Once the line with "[pgLgr, pgGrd, pgTrp, pgStp].contains" is found in the entries below, print it and each following line exactly, stopping after the line with "else if !s.secureReq"; print nothing else.
[[ INPUT FOR THIS TASK open ]]
-- ==== Sys2Proof/Machine/Startup.lean ====
section
/-! DEFINITION. Start-up, SLEEP and AGEING_WATCH, the tamper event and the activation of a firmware bank
(02_timing_power_startup.md R57 to R60; R162, R212, R214, R274 to R276, R285 to R292, R306 to R311, R399). -/
namespace Sys2Proof.Machine

/-! ### The choice of a bank and the keys (R276, R277, R310) -/

/-- The attributes of slot 0 and slot 1 (R277). -/
def rootAttr : Nat := 2 ^ 31 + 2 ^ 28 + 0x86
def identAttr : Nat := 2 ^ 31 + 2 ^ 29 + 0x38

/-- The info of the identity key: "GLALLAIM-TZ512-IDENTITY-1" and the device unique ID (R276). -/
def identInfo : List Byte :=
  glallaim ++ [0x54, 0x5A, 0x35, 0x31, 0x32, 0x2D, 0x49, 0x44, 0x45, 0x4E, 0x54, 0x49, 0x54, 0x59, 0x2D, 0x31]
    ++ toBytes 16 Config.deviceUid.toNat

/-- Step 8 (R276): the root is loaded, the identity key derived, the store OPEN; Chrysalis debug falls (R270).
DEDUCED, log entry 40. -/
def State.openKeys (s : State) : State :=
  let t := { s with keys := [(0, { attr := rootAttr, secret := s.bbRoot }),
    (1, { attr := identAttr, secret := deriveSecret s.bbRoot identInfo 2 })] }
  let t := t.wr pgKey R.KEY_STATE_state 1
  (t.wr pgDbg R.DBG_EN_ch_inv 0).wr pgDbg R.DBG_EN_ch_ninv 0

/-- The firmware of bank `b` starts: Chrysalis at chr_entry, and after step 9 core 0 at app_entry. -/
def State.startBank (s : State) (b : Nat) : State :=
  let t := { s with running := some b, chr := 2, chrPc := bankBase b + s.hdrN b 0x020 4 }.openKeys
  let t := (t.onBit 1 true).updSync
  t.startHart 0 (bankBase b + s.hdrN b 0x024 4)

/-- The boot ROM runs recovery on Chrysalis (R311). DEDUCED, log entry 40. -/
def State.recovery (s : State) (failed : Nat) : State :=
  ({ s with running := none, chr := 1, svc := { s.svc with recovery := true, failed := failed } }).updSync

/-- Step 7 (R310): the banks in the order of the list are tried; `failed` collects those that fail the checks.
DEDUCED, log entry 40. -/
def State.chooseBank (s : State) (failed : Nat) : List Nat → State
  | [] => s.recovery failed
  | b :: bs =>
    let st := s.boot.st b
    if st ≠ Img.good ∧ st ≠ Img.trial then s.chooseBank failed bs
    else if !s.imageOk b then s.chooseBank (failed ||| 2 ^ b) bs
    else if st = Img.trial then
      if s.boot.left = 0 then
        (s.setBoot { (s.boot.setSt b Img.bad) with pref := 1 - b }).chooseBank failed bs
      else
        let t := (s.setBoot { s.boot with left := s.boot.left - 1 }).raise pgUpd 16
        (t.startBank b).updRecord 16
    else s.startBank b

/-! ### Start-up (R57) -/

/-- What FABRIC and the bank islands held in SLEEP or AGEING_WATCH is at its reset values when they come on; the open cell records
are restored (R214). -/
def State.wakeLogic (s : State) : State :=
  let t := ((s.loseBanks 3).loseBanks 4).loseFabric
  { t with evr := s.evr }

/-- START_UP (R57): steps 2 to 9. `train` tells that the DRAM training ends well. After a wake cycle that ended a step, FABRIC and the
bank islands are on already (R60). DEDUCED, log entry 39. -/
def State.startUp (s : State) (train : Bool) : State :=
  let t := if s.domOn 0 then s else s.wakeLogic
  let t := (t.onBit 0 true).onBit 2 true
  let t := (t.wr pgPwr (R.PWR_VCORE_set_mv 0) 800).wr pgPwr (R.PWR_VCORE_set_mv 2) 800
  let t := { t with chr := 1, chrPc := 0, up := true }
  let t := if s.domOn 3 then t else t.updSync.scanStart
  let t := t.wr pgClk R.CLK_GATE_svc 1
  let t := if t.bbMark = 0x5AA5C33C ∧ t.bbCheck then t else t.tamperResponse 0x100
  let t := if t.rd pgTmp R.TMP_STAT_cause = 0 then t
    else t.report 0x03 pgTmp 0xFFFF
      [t.regWord pgTmp R.tableTMP 0x034, t.regWord pgTmp R.tableTMP 0x03C, t.regWord pgTmp R.tableTMP 0x040]
  let t := t.onBit 6 true
  let ok := train || s.warm
  let t := (t.wrB pgSys R.SYS_DRAM_STAT_ready ok).wrB pgSys R.SYS_DRAM_STAT_train_fail !ok
  let t := if t.tampered then (t.wr pgKey R.KEY_STATE_state 2).recovery 0
    else t.chooseBank 0 [t.boot.pref, 1 - t.boot.pref]
  { t with svc := { t.svc with attn := true } }

/-- START_UP (R57): once after every reset and wake. DEDUCED, log entry 39. -/
def execStartUp (train : Bool) (s : State) : Res :=
  let s := s.start
  .next (if s.up || s.sleep != 0 then s else s.startUp train)

/-! ### SLEEP and AGEING_WATCH (R58 to R60) -/

/-- Channel `c` executes an open-circuit step: a RUN or END step, or direct control, in mode OCV (R58). -/
def State.openCircuit (s : State) (c : Nat) : Bool :=
  if s.rdB (pgChn c) R.CHN_CFG_src then s.rd (pgChn c) R.CHN_CFG_dmode == 2
  else (imgOp (s.ch c).img == 1 || imgOp (s.ch c).img == 5) && imgMode (s.ch c).img == 2

/-- The register instances of FABRIC that hold on through AGEING_WATCH: LGR, GRD, TRP and STP. DEDUCED, log entry 42. -/
def awKept (i : Nat) : Bool :=
  let j := i % 0x8000
  [pgLgr, pgGrd, pgTrp, pgStp].contains j || (decide (0x3000 ≤ j) && decide (j < 0x4000))

/-- FABRIC goes off in AGEING_WATCH: what the bank engines, the Loopers and the grading unit work with stays.
DEDUCED, log entry 42. -/
def State.awLose (s : State) : State :=
  let u := s.loseFabric
  let kept := s.fields.filter (fun e => awKept (e.1 / 131072))
  { u with
    fields := kept.foldl (fun m e => m.set e.1 e.2) u.fields
    ports := s.ports.filter (fun e => e.1 < 32), grdIn := s.grdIn, logAcc := s.logAcc, logSeq := s.logSeq, logCfg := s.logCfg
    ldgCmd := s.ldgCmd, gateRel := s.gateRel, missAt := s.missAt, lenNew := s.lenNew, lenOld := s.lenOld, len := s.len
    k := s.k, w := s.w, tally := s.tally, led := s.led }

/-- Entry to SLEEP (1) or AGEING_WATCH (2): the downlinks stop, line time is stored, the open cell records survive, every domain
goes off (R58, R90, R214, R399, R417). DEDUCED, log entry 43. -/
def State.enterSleep (s : State) (n : Nat) : State :=
  let t : State := { s.storeTime.loseSession with sleep := n, running := none, warm := false }
  let t := (List.range 32).foldl (fun (t : State) b => t.plannedStop b) t
  let net := t.net
  let t := (t.loseApp.loseMem6).loseSec.loseNet
  let t := (List.range 4).foldl (fun (t : State) n => t.nwmForce n) t
  let t := if n = 2 then t.awLose else ((t.loseBanks 3).loseBanks 4).loseFabric
  let t := { t with net := net, grd := t.grd.mapVals (fun x => { x with out := none, wait := none }) }
  (t.wr pgPwr R.PWR_DOM_STAT_on 0).wr pgPwr R.PWR_DOM_STAT_busy 0

/-- A PWR_SLEEP_CTRL write of an accepted requester (R58). DEDUCED, log entry 41. -/
def State.sleepCtrl (s : State) (r : Req) (d : Word) : State :=
  let n := R.PWR_SLEEP_CTRL_mode.of d
  let t := s.wr pgPwr R.PWR_SLEEP_CTRL_mode n
  if !R.PWR_SLEEP_CTRL_enter.ofB d || n == 0 || n == 3 then t
  else if !s.secureReq r then t.reqRefused r 0 2
  else if n = 2 ∧ (List.range 512).any (fun c => s.armed c && !s.openCircuit c) then t.reqRefused r 0 4
  else (t.reqStat r 0 0).enterSleep n

/-- SLEEP_ENTER (R58). -/
def execSleepEnter (r : Req) (d : Word) (s : State) : Res :=
  .next (s.start.access r pgPwr 0x060 (fun s => s.sleepCtrl r ((d &&& 0x7FFFFFFC) ||| 0x80000001)))

/-- AGEING_WATCH_ENTER (R58). -/
def execAgeingWatchEnter (r : Req) (d : Word) (s : State) : Res :=
  .next (s.start.access r pgPwr 0x060 (fun s => s.sleepCtrl r ((d &&& 0x7FFFFFFC) ||| 0x80000002)))

/-- WAKE (R59): an enabled wake source: 1 CAN, 2 SVC_CS_N, 3 tamper, 4 RESET_N. -/
def execWake (src : Fin 5) (s : State) : Res :=
  let s := s.start
  .next (if s.sleep ≠ 0 ∧ src.val ≠ 0 ∧ bitOf (s.rd pgPwr R.PWR_WAKE_EN_en) src.val then s.leaveSleep src.val else s)

/-- SLEEP_TIMER_WAKE (R59): PWR_AW_PERIOD seconds have passed in SLEEP. -/
def execSleepTimerWake (s : State) : Res :=
  let s := s.start
  .next (if s.sleep = 1 ∧ bitOf (s.rd pgPwr R.PWR_WAKE_EN_en) 0 then s.leaveSleep 0 else s)

/-- AW_STEP_EVALUATION (R162): channel `c` is evaluated once in a wake cycle on averages, `a` CK_AON ticks after the evaluation before;
without an average its sample conditions keep their counts. The state and whether the step ended. -/
def State.awEvaluate (s : State) (c a : Nat) (valid : Bool) : State × Bool :=
  let p := pgChn c
  if s.cst c ≠ 2 ∨ s.rdB p R.CHN_CFG_src ∨ !s.inRun c then (s, false)
  else
    let time := s.rd p R.CHN_LP_TIME_value + a * 10000000 / (32768 * s.len)
    let t := s.wr p R.CHN_LP_TIME_value (min time (2 ^ 35 - 1))
    let i := t.rdS p R.CHN_I_value
    let v := t.rdS p R.CHN_V_value
    let t := if !(t.ch c).vEntry && valid then
        (t.wrS p R.CHN_LP_VENT_value v).modCh c (fun x => { x with vEntry := true }) else t
    let z := t.conditions c t.k i v (!valid) (t.bk (bankOf c)).wstat
    match z.2 with
    | none => (z.1, false)
    | some n => (z.1.takeAction c t.k (t.k + 1) n true, true)

/-- The averages of a wake cycle go to the sample registers of the channels whose link is UP. -/
def State.awSamples (s : State) (avg : List (Fin 512 × Int × Int)) : State :=
  avg.foldl (fun (t : State) x =>
    let p := pgChn x.1.val
    if t.linkUp (bankOf x.1.val) then
      let t := (t.wrS p R.CHN_I_value x.2.1).wrS p R.CHN_V_value x.2.2
      ((t.wr p R.CHN_MEAS_FLAGS_i_flags 128).wr p R.CHN_MEAS_FLAGS_v_flags 128).modCh x.1.val (fun z =>
        { z with vGood := some (t.rdS p R.CHN_V_value), iClip := false, vClip := false })
    else t) s

/-- Steps 2 to 6 of a wake cycle (R60): the state, and whether a step ended. `ns` is the line time of the window's end. -/
def State.awWork (s : State) (a ns : Nat) (ids : List (Fin 32 × List Word)) (avg : List (Fin 512 × Int × Int)) : State × Bool :=
  let t := ids.foldl (fun (t : State) x =>
    if t.lst x.1.val = 0 then t else (t.setLst x.1.val 5).idRead x.1.val (x.2.map (·.toNat))) s
  let t := t.awSamples avg
  let has := fun c => avg.any (fun x => x.1.val == c) && t.linkUp (bankOf c)
  let t := avg.foldl (fun (t : State) x =>
    if (t.gr x.1.val).role = 4 ∧ t.inRun x.1.val ∧ t.linkUp (bankOf x.1.val) then t.ocvPoint x.1.val x.2.2 (stampOf (ns : Nat) true)
    else t) t
  let t := (List.range 512).foldl (fun (t : State) c => t.slowCheck c) t
  let t := (List.range 32).foldl (fun (t : State) b => if t.bankArmed b then t.tempCheck b t.k else t) t
  (List.range 512).foldl (fun (x : State × Bool) c =>
    let y := x.1.awEvaluate c a (has c)
    (y.1, x.2 || y.2)) (t, false)

/-- Power comes on for a wake cycle of AGEING_WATCH, with line time `lt` where one is stored (R60). -/
def State.awPower (s : State) (lt : Option Nat) : State :=
  let t := ((s.onBit 0 true).onBit 3 true).onBit 4 true
  match lt with
  | none => t
  | some y => { t.renumber (y / (t.tNs * 65536)) with evr := { t.evr with ltValid := true } }

/-- The end of a wake cycle that does not wake the device: planned stops, power off again, line time stored (R60).
DEDUCED, log entry 42. -/
def State.awEnd (s : State) (lt : Option Nat) : State :=
  let t := (List.range 32).foldl (fun (t : State) b => t.plannedStop b) s
  let t := { t.awLose with net := { t.net with stored := lt } }
  (t.wr pgPwr R.PWR_DOM_STAT_on 0).raise pgPwr 8

/-- A wake cycle (R60): `a` CK_AON ticks since the evaluation before, `ticks` since line time was stored, `dur` ns from the restored line
time to the end of the window. DEDUCED, log entry 42. -/
def State.awCycle (s : State) (a ticks dur : Nat) (ids : List (Fin 32 × List Word)) (avg : List (Fin 512 × Int × Int)) :
    State :=
  let lt := s.net.stored.map (fun x => x + ticks * s.net.cal)
  let y := (s.awPower lt).scanStart.awWork a ((lt.getD 0) / 65536 + dur) ids avg
  let t := y.1.scanEnd
  let t := (List.range t.evr.pend.length).foldl (fun (t : State) _ => t.evWrite) t
  if y.2 then t.leaveSleep 5 else t.awEnd (lt.map (· + dur * 65536))

/-- AW_WAKE_CYCLE (R60, R162, R212): `ids` are the identity records that the links read on coming up, `avg` the averages of I and V of
the channels with a valid sample in the window. DEDUCED, log entry 42. -/
def execAwWakeCycle (a ticks dur : Nat) (ids : List (Fin 32 × List Word)) (avg : List (Fin 512 × Int × Int)) (s : State) :
    Res :=
  let s := s.start
  .next (if s.sleep = 2 then s.awCycle a ticks dur ids avg else s)

/-! ### Tamper (R285 to R291) -/

/-- TAMPER_DETECT (R286): cause 0 to 7 of R285 is detected. In RUN the device may take a cold reset (R288); asleep it wakes (R291). -/
def execTamperDetect (c : Fin 8) (s : State) : Res :=
  let s := s.start
  if !s.tamperEnabled c.val then .next s
  else
    let t := s.tamperResponse (2 ^ c.val)
    if s.sleep ≠ 0 then .next (t.leaveSleep 3)
    else if s.up && s.rdB pgTmp R.TMP_CFG_reset_on_tamper then .next (t.resetWith .cold R.RST_CAUSE_tamper)
    else .next t

/-! ### Activation (R307, R308) -/

/-- Live activation of bank `b` (R308). DEDUCED, log entry 85. -/
def State.liveActivate (s : State) (b : Nat) : State :=
  let t := s.loseApp
  let t := [1, 2, 3].foldl (fun (t : State) n => t.sesLose n) t
  let t := (List.range 16).foldl (fun (t : State) n =>
    if t.cocState n = 0 then t else (t.destroyStart n).destroyEnd n) t
  let t := (t.wr pgSec R.SEC_CORE_RUN_run 0)
  let t := ({ t with running := some b, harts := [] }).updSync
  t.startHart 0 (bankBase b + s.hdrN b 0x024 4)

/-- ACTIVATE with mode 0, 1 or 2 (R307). DEDUCED, log entries 84, 85. -/
def State.svcActivate (s : State) (mode : Nat) : State :=
  let b := s.target
  let live := match s.running with
    | none => false
    | some a => s.boot.st a == Img.good && ((s.header a).drop 0x060).take 32 == ((s.header b).drop 0x060).take 32
  if s.session ≠ 2 then s.svcResult 0x0F
  else if (s.svc.recovery && mode != 1) || (mode == 2 && !live) then s.svcResult 0x10
  else
    let x := s.boot.setSt b Img.trial
    let t := s.setBoot { x with pref := b, left := max 1 (s.rd pgUpd R.UPD_CFG_trial_max) }
    let t := (t.wr pgUpd R.UPD_STAT_session 0).wr pgUpd R.UPD_BLOCKS_received 0
    let t := ({ t with svc := { t.svc with received := [] } }.svcResult 0).raise pgUpd 4
    let t := if mode = 2 then t.liveActivate b else t
    let t := t.updRecord 4
    if mode = 1 then t.resetWith .warm R.RST_CAUSE_update else t

/-- SVC_ACTIVATE (R307): the bytes after the opcode; a mode byte above 2 ends with BAD_LENGTH. DEDUCED, log entry 85. -/
def execSvcActivate (d : List Byte) (s : State) : Res :=
  let m := (d.headD 3).toNat
  .next (s.start.svcCmd (d.length == 1 && decide (m ≤ 2)) (fun s => s.svcActivate m))

end Sys2Proof.Machine
end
[[ INPUT FOR THIS TASK closed ]]
* [SOLUTION FOR THIS TASK]
  [pgLgr, pgGrd, pgTrp, pgStp].contains j || (decide (0x3000 ≤ j) && decide (j < 0x4000))

/-- FABRIC goes off in AGEING_WATCH: what the bank engines, the Loopers and the grading unit work with stays.
DEDUCED, log entry 42. -/
def State.awLose (s : State) : State :=
  let u := s.loseFabric
  let kept := s.fields.filter (fun e => awKept (e.1 / 131072))
  { u with
    fields := kept.foldl (fun m e => m.set e.1 e.2) u.fields
    ports := s.ports.filter (fun e => e.1 < 32), grdIn := s.grdIn, logAcc := s.logAcc, logSeq := s.logSeq, logCfg := s.logCfg
    ldgCmd := s.ldgCmd, gateRel := s.gateRel, missAt := s.missAt, lenNew := s.lenNew, lenOld := s.lenOld, len := s.len
    k := s.k, w := s.w, tally := s.tally, led := s.led }

/-- Entry to SLEEP (1) or AGEING_WATCH (2): the downlinks stop, line time is stored, the open cell records survive, every domain
goes off (R58, R90, R214, R399, R417). DEDUCED, log entry 43. -/
def State.enterSleep (s : State) (n : Nat) : State :=
  let t : State := { s.storeTime.loseSession with sleep := n, running := none, warm := false }
  let t := (List.range 32).foldl (fun (t : State) b => t.plannedStop b) t
  let net := t.net
  let t := (t.loseApp.loseMem6).loseSec.loseNet
  let t := (List.range 4).foldl (fun (t : State) n => t.nwmForce n) t
  let t := if n = 2 then t.awLose else ((t.loseBanks 3).loseBanks 4).loseFabric
  let t := { t with net := net, grd := t.grd.mapVals (fun x => { x with out := none, wait := none }) }
  (t.wr pgPwr R.PWR_DOM_STAT_on 0).wr pgPwr R.PWR_DOM_STAT_busy 0

/-- A PWR_SLEEP_CTRL write of an accepted requester (R58). DEDUCED, log entry 41. -/
def State.sleepCtrl (s : State) (r : Req) (d : Word) : State :=
  let n := R.PWR_SLEEP_CTRL_mode.of d
  let t := s.wr pgPwr R.PWR_SLEEP_CTRL_mode n
  if !R.PWR_SLEEP_CTRL_enter.ofB d || n == 0 || n == 3 then t
  else if !s.secureReq r then t.reqRefused r 0 2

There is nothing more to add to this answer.